To install pong, run:

```bash
pip install pong
```

### Linux-specific tips

On some Linux systems, the install command may fail due to a permissions error. In that case, try running `sudo pip install pong` instead. You will be prompted to enter in your computer login password. If that doesn't work either, try running the command as the super user:

```bash
su # you will be prompted to enter an administrator password
pip install pong
exit
```

### Mac-specific tips

Note that the Apple system default Python cannot run pong. Python 2.7 and `pip` can be installed manually, but we find that setup is easiest if you have [Homebrew](http://brew.sh) and [Homebrew-installed Python](https://github.com/Homebrew/homebrew/blob/master/share/doc/homebrew/Homebrew-and-Python.md). Using Homebrew, pong's dependencies, and subsequently pong itself, can be installed [ or updated ] as follows:

```bash
brew install python 	[ brew upgrade python ]
pip install pip 		[ pip install --upgrade pip ]
pip install pong		[ pip install --upgrade pong ]
```

# Running pong

pong is executed through the command line. To see a complete list of options, run:

```bash
pong -h
```

__Note to Windows users:__ On some Windows systems, pong may not be installed as an executable, and thus cannot be run using this command. Instead, replace `pong` with `python \path\to\pong`.


We have provided an example dataset on which you can run pong (download available at the [Ramachandran Lab website](http://brown.edu/Research/Ramachandran_Lab/projects/)). Using data from the [1000 Genomes Project](http://www.1000genomes.org/) Phase3 (2,426 individuals), we performed 8 runs of ADMIXTURE at each value of _K_ from _K_=2 to _K_=8. To analyze the example dataset with pong, navigate to the unzipped example directory and run:

```bash
pong -m pong_filemap -n pop_order_expandednames.txt -i ind2pop.txt
```

Information regarding pong's application to the input data will be displayed to your terminal window. After its algorithms complete, pong initializes a web server on [localhost:4000](http://localhost:4000) (you can change the port on which pong operates with the command line option `--port`). Once you navigate to [localhost:4000](http://localhost:4000) on your web browser, pong will detect a new browser connection and begin rendering the visualization.
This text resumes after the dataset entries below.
-- ==== Sys2Proof/Machine/Core.lean ====
section
/-! DEFINITION. The machine behind the host's interface (Host/Core.lean). -/

def Sys2Proof.core : Host.Core :=
  { State := Sys2Proof.Machine.State,
    Fault := Sys2Proof.Machine.Fault,
    Refusal := Sys2Proof.Machine.Refusal,
    step := Sys2Proof.Machine.step,
    reset := Sys2Proof.Machine.State.reset }
end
# Running pong on your own data

pong's setup was designed to be low-hassle. This section details the required and optional input files that pong handles. 

### Clustering output

pong accepts clustering output files, or _Q_ matrices, from a variety of clustering inference programs. The command line option `-c`, or `--ignore_cols`, tells pong how many leading columns of each row of the input _Q_ matrix files to skip before parsing individual membership coefficients. For example, use `-c 5` for some versions of <span style="font-variant: small-caps">Structure</span>
indiv output to ignore covariate metadata. In the case that no leading columns should be skipped (e.g. for ADMIXTURE output), it is not necessary to provide `-c 0` because the default value of `-c` is 0. 

##### A few related notes:

- Don't worry about trailing columns; they will not be parsed (after `-c` leading columns are ignored, only the first _K_ columns are used).
- pong parses _Q_ matrix files as whitespace-delimited by default. If, for some reason, this is not the case with your input data, you can specify any column delimiter with the option `--col_delim` (e.g. `--col_delim ","` for CSV files, or `--col_delim "\t"` for tab-delimited files).
- While pong does handle leading/trailing columns in _Q_ matrices, it does not handle leading/trailing rows. These rows must be stripped prior to analysis with pong (i.e. for a dataset with _n_ samples, every _Q_ matrix file should have _n_ lines).

### _filemap_ file

A bit of information about the input _Q_ matrices must be provided, in the form of a _filemap_. A _filemap_ is a three-column, tab-delimited file. Each line contains the following information about a single _Q_ matrix:

1. A unique ID (e.g. `iter5_K=7`; this must contain at least one letter, and cannot contain a hashmark/hashtag or a period. Integers, spaces, and other special characters are accepted.)
2. The _K_ value
3. The _Q_ matrix file path, relative to the _filemap_. Thus, if the _filemap_ is in the same directory as the _Q_ matrix files, this is just the name of the _Q_ matrix file.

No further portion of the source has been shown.